EXERCISE DETAILS:
Go through the entries below and copy each line containing the word "theorem".

Stored items
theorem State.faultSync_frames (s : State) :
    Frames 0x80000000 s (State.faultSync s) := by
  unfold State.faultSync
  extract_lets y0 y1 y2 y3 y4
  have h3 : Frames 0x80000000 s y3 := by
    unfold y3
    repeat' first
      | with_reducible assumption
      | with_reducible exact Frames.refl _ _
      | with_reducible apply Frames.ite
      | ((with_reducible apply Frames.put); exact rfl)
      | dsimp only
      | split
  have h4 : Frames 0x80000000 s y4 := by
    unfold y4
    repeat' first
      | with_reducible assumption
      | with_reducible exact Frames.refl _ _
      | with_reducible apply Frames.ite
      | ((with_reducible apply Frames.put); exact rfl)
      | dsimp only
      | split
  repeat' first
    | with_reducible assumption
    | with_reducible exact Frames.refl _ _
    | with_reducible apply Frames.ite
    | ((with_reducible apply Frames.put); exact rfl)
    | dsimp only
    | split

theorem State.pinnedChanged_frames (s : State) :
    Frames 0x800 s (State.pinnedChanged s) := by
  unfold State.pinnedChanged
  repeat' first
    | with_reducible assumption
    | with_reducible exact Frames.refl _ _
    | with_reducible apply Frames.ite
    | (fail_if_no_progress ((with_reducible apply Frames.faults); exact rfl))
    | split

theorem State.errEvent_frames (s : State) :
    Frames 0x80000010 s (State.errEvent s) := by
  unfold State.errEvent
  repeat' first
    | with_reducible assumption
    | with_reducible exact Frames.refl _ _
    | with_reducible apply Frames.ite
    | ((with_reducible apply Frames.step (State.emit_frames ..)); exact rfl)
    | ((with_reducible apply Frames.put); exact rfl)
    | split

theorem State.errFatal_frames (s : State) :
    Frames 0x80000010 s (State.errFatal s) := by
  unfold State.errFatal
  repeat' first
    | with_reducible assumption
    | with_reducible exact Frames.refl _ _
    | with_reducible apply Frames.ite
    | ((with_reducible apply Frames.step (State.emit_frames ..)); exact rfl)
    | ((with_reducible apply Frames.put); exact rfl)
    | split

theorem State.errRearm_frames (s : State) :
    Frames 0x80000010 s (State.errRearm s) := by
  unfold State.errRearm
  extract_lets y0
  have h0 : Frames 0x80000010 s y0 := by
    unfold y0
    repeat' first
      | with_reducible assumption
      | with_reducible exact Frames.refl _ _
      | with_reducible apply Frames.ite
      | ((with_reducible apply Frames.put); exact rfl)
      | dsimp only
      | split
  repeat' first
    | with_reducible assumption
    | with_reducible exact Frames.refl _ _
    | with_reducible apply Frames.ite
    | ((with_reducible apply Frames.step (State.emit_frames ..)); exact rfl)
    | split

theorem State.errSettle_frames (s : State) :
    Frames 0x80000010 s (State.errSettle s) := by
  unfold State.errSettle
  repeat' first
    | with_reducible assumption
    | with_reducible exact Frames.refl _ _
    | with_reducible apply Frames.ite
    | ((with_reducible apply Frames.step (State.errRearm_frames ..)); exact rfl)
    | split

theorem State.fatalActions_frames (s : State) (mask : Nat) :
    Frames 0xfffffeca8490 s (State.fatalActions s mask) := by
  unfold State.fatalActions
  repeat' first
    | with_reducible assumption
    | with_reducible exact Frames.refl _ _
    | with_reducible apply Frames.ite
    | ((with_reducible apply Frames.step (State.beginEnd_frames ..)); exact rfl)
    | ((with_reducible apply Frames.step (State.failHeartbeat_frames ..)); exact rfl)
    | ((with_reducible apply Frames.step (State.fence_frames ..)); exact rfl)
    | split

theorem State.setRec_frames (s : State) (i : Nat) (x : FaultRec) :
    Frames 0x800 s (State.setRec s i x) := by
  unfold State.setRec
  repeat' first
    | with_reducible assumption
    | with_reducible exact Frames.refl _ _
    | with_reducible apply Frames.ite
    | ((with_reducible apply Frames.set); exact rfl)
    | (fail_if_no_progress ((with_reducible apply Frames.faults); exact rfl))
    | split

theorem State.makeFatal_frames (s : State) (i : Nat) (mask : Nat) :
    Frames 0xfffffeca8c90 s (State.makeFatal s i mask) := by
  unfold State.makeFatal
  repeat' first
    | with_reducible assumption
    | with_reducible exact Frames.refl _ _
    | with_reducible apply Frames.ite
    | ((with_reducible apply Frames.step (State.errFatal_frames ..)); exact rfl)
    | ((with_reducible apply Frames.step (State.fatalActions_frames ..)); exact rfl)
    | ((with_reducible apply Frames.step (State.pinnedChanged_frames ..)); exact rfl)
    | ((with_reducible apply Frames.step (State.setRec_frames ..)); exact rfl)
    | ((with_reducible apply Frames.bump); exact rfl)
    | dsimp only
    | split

SOLVED PROBLEM:
theorem State.faultSync_frames (s : State) :
theorem State.pinnedChanged_frames (s : State) :
theorem State.errEvent_frames (s : State) :
theorem State.errFatal_frames (s : State) :
theorem State.errRearm_frames (s : State) :
theorem State.errSettle_frames (s : State) :
theorem State.fatalActions_frames (s : State) (mask : Nat) :
theorem State.setRec_frames (s : State) (i : Nat) (x : FaultRec) :
theorem State.makeFatal_frames (s : State) (i : Nat) (mask : Nat) :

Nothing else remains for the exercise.